Amazon API Gateway
Developer Guide

The AWS Documentation website is getting a new look!
Try it now and let us know what you think. Switch to the new look >>

You can return to the original look by selecting English in the language selector above.

Enable CORS for an API Gateway REST API Resource

Cross-origin resource sharing (CORS) is a browser security feature that restricts cross-origin HTTP requests that are initiated from scripts running in the browser. If your REST API's resources receive non-simple cross-origin HTTP requests, you need to enable CORS support.

Determining Whether to Enable CORS Support

A cross-origin HTTP request is one that is made to:

  • A different domain (for example, from example.com to amazondomains.com)

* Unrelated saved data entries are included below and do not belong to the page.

-- ==== Sys2Proof/Laws/PerInstr.lean ====
section
/-! SUPPORT. The family OneEncoding, one lemma per constructor: an instruction is carried by a host access or by the command
stream, never by both and never by neither. -/

namespace Sys2Proof.Laws.OneEncoding

/-- A host operation has a 39-bit access and no command bits; a node symbol has 1 to 3 command bits and no access (R104, R105). -/
def Statement (i : Instr) : Prop :=
  ((encodeHost i).isSome = true ∧ encodeSymbol true i = none) ∨
    (encodeHost i = none ∧ ∃ bits, encodeSymbol true i = some bits ∧ 1 ≤ bits.length ∧ bits.length ≤ 3)

theorem regwr (off : BitVec 6) (v : Word) : Statement (.regwr off v) := .inl ⟨rfl, rfl⟩
theorem regrd (off : BitVec 6) (data : Word) : Statement (.regrd off data) := .inl ⟨rfl, rfl⟩
theorem start (rest : BitVec 30) (irqEn : Bool) : Statement (.start rest irqEn) := .inl ⟨rfl, rfl⟩
theorem ack (v : Word) : Statement (.ack v) := .inl ⟨rfl, rfl⟩
theorem skip : Statement .skip := .inr ⟨rfl, _, rfl, by decide, by decide⟩
theorem flat : Statement .flat := .inr ⟨rfl, _, rfl, by decide, by decide⟩
theorem quad : Statement .quad := .inr ⟨rfl, _, rfl, by decide, by decide⟩
theorem splitx : Statement .splitx := .inr ⟨rfl, _, rfl, by decide, by decide⟩
theorem splity : Statement .splity := .inr ⟨rfl, _, rfl, by decide, by decide⟩
theorem deep : Statement .deep := .inr ⟨rfl, _, rfl, by decide, by decide⟩
theorem leaf : Statement .leaf := .inr ⟨rfl, _, rfl, by decide, by decide⟩
theorem hit : Statement .hit := .inr ⟨rfl, _, rfl, by decide, by decide⟩
theorem miss : Statement .miss := .inr ⟨rfl, _, rfl, by decide, by decide⟩

end Sys2Proof.Laws.OneEncoding
end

  • A different subdomain (for example, from example.com to petstore.example.com)

  • A different port (for example, from example.com to example.com:10777)

  • A different protocol (for example, from https://example.com to http://example.com)

Cross-origin HTTP requests can be divided into two types: simple requests and non-simple requests.

An HTTP request is simple if all of the following conditions are true:

  • It is issued against an API resource that allows only GET, HEAD, and POST requests.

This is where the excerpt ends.